In the following material, identify every line holding the string "nothing" and return it.

MATERIALS PROVIDED:
:::
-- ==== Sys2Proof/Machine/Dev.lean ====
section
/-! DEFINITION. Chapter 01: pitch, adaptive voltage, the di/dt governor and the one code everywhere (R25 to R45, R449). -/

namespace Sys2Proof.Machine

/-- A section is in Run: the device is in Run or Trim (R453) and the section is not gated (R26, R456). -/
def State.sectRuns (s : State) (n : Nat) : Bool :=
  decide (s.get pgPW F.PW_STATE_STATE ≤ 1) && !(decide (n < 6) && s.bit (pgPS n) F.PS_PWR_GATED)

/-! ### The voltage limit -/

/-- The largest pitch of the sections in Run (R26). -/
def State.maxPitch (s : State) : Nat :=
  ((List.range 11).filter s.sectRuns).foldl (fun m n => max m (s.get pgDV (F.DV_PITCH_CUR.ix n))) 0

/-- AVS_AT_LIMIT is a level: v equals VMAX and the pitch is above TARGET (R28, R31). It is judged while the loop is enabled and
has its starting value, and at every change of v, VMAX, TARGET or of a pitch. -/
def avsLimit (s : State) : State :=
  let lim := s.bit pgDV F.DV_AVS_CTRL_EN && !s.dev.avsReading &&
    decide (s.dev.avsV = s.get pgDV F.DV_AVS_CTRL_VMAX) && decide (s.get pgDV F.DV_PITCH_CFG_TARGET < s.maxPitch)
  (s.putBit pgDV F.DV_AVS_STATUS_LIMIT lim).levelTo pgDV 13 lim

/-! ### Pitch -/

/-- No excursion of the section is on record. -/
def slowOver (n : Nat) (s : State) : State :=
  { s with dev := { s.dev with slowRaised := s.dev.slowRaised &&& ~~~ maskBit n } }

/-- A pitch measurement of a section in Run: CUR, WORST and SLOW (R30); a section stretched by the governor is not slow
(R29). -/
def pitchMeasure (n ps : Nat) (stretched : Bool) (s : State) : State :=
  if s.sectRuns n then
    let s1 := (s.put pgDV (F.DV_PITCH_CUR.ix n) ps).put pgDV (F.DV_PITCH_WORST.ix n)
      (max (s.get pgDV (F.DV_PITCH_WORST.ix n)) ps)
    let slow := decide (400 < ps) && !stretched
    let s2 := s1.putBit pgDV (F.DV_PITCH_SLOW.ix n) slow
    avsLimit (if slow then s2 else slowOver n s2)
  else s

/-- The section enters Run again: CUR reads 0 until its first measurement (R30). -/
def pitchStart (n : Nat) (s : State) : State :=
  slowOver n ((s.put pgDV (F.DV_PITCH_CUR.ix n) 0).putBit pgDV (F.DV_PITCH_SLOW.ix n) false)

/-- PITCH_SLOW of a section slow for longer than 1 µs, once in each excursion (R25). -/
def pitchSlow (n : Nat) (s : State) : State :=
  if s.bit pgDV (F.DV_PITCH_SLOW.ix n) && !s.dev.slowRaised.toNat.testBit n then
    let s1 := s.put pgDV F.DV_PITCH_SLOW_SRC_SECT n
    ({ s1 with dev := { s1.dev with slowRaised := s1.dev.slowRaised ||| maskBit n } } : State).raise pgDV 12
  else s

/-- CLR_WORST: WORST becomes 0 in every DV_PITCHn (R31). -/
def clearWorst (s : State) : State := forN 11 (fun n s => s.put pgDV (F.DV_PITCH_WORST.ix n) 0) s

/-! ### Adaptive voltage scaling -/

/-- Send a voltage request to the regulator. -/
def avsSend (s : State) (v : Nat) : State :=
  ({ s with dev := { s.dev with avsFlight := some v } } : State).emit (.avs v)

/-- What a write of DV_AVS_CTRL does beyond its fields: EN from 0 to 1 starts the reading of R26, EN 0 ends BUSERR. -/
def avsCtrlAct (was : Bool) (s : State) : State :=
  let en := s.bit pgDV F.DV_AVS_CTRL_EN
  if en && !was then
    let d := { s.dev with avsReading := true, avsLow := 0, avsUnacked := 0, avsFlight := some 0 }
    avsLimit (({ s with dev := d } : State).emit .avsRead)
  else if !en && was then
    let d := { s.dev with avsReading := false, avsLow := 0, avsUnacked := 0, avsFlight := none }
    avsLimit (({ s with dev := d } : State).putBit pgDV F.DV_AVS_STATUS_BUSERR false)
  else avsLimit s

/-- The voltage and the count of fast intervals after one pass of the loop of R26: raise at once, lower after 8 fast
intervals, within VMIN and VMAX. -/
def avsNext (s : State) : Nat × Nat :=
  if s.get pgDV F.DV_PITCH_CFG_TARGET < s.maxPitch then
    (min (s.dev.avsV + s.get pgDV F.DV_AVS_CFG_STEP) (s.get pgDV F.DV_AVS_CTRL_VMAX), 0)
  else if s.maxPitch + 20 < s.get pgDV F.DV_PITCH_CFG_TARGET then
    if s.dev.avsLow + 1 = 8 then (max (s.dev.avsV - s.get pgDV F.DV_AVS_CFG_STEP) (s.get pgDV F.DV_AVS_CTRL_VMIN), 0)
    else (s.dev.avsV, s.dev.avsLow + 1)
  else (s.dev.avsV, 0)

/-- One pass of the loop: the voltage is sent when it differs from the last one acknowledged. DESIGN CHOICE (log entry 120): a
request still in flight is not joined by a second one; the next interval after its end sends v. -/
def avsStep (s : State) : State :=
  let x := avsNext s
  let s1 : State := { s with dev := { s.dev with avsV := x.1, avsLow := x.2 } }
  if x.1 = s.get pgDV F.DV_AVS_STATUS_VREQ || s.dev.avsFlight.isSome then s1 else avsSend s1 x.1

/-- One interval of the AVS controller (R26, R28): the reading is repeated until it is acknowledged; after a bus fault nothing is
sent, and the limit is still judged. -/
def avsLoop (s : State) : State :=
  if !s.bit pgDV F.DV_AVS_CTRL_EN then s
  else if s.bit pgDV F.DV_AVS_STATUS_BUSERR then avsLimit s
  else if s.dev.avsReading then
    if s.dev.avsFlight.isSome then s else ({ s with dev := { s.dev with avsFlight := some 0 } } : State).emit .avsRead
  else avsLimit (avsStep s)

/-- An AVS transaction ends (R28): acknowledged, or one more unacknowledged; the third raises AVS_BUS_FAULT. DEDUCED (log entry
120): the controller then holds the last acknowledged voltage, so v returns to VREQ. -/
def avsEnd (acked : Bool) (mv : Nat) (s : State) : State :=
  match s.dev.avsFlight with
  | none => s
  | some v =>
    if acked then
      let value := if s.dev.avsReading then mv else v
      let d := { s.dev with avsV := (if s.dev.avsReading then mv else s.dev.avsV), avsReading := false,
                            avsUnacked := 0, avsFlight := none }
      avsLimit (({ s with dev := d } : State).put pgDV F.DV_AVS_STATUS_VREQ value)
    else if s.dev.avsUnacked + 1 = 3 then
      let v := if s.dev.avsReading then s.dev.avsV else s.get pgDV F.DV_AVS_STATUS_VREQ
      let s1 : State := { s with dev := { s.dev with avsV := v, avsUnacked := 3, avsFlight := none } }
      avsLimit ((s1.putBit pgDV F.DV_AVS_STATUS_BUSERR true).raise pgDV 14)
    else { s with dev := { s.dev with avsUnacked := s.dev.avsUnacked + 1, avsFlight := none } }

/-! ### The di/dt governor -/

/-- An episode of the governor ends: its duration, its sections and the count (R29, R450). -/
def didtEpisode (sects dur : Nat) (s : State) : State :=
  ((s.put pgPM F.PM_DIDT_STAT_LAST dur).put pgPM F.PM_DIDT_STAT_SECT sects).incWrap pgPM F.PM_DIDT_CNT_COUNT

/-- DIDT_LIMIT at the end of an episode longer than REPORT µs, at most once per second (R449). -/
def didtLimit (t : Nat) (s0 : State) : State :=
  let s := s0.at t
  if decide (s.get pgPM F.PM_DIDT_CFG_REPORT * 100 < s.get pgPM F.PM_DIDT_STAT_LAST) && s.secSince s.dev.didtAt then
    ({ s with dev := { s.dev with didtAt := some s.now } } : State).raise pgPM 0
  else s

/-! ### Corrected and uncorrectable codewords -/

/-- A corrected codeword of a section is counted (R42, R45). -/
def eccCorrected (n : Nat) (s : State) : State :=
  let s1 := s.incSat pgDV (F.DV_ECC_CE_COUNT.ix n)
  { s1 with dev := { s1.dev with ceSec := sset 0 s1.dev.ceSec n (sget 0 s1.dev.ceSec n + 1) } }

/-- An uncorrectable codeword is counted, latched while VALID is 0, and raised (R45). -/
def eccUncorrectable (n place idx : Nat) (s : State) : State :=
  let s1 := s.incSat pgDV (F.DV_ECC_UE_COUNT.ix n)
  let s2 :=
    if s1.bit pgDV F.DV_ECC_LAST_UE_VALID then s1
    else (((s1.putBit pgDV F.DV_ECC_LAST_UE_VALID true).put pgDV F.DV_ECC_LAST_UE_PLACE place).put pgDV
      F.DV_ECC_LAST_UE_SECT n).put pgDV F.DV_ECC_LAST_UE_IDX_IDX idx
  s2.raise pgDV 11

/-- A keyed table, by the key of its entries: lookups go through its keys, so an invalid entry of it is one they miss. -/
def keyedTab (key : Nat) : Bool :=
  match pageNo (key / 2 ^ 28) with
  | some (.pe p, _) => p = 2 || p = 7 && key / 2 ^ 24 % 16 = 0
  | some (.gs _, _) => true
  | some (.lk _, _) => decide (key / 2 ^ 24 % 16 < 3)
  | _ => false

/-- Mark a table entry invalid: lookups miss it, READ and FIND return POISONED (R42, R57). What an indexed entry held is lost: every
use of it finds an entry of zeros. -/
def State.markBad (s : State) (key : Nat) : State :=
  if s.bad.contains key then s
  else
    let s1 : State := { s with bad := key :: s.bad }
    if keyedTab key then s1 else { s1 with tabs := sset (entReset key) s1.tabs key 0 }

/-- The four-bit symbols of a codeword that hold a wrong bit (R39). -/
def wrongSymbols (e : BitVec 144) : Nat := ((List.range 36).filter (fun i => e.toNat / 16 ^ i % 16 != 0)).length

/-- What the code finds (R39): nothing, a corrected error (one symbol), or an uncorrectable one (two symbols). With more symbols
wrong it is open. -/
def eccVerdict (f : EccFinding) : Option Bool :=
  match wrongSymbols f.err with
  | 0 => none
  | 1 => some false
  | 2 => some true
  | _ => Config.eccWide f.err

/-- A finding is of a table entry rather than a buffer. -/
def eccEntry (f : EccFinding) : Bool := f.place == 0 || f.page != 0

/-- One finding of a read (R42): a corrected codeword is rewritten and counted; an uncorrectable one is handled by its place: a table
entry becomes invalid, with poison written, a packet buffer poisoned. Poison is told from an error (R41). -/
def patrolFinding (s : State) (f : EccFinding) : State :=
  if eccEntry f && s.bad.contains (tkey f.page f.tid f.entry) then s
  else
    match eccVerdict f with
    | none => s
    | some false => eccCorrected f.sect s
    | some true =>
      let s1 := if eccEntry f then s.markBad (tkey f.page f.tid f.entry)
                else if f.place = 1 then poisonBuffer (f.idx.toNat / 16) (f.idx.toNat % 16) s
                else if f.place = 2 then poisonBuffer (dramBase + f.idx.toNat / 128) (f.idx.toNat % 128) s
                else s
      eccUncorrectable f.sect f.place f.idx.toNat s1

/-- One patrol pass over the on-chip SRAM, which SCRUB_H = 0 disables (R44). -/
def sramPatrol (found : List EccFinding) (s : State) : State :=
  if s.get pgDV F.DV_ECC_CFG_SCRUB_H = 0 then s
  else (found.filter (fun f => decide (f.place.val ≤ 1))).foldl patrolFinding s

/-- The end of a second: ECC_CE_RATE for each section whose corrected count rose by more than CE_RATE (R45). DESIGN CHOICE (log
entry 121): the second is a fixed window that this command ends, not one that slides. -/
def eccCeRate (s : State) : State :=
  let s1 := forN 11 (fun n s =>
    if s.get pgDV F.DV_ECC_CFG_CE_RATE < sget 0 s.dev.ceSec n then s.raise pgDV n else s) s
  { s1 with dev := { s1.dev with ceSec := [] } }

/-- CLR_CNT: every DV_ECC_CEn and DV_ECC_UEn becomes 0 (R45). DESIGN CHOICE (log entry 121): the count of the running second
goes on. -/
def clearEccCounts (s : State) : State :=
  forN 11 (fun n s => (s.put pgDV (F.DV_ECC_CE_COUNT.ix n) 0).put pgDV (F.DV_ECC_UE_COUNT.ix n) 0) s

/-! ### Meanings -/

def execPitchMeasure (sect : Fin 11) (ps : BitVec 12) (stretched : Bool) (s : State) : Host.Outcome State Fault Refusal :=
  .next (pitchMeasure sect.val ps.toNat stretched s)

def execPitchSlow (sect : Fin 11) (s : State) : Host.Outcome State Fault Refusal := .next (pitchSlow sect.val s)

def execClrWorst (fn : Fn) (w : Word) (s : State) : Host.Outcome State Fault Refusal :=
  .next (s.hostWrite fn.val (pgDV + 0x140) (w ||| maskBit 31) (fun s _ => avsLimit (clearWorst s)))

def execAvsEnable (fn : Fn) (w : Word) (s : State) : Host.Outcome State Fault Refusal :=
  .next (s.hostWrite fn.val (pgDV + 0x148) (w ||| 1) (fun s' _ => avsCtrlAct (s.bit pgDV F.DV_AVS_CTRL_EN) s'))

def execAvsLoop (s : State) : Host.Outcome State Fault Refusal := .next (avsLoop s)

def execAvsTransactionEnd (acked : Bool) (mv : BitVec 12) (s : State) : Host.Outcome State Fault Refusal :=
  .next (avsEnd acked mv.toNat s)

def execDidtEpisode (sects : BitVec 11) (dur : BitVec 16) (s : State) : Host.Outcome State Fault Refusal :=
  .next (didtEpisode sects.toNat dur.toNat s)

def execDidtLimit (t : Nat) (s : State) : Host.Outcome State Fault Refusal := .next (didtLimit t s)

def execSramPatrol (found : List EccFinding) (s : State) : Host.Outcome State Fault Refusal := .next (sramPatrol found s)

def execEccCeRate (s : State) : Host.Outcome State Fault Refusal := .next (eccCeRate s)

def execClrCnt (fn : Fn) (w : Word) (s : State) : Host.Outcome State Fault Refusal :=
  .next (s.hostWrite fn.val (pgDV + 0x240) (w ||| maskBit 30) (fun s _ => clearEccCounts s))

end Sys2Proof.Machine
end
:::
RESULT OF THE TASK:
/-- One interval of the AVS controller (R26, R28): the reading is repeated until it is acknowledged; after a bus fault nothing is
/-- What the code finds (R39): nothing, a corrected error (one symbol), or an uncorrectable one (two symbols). With more symbols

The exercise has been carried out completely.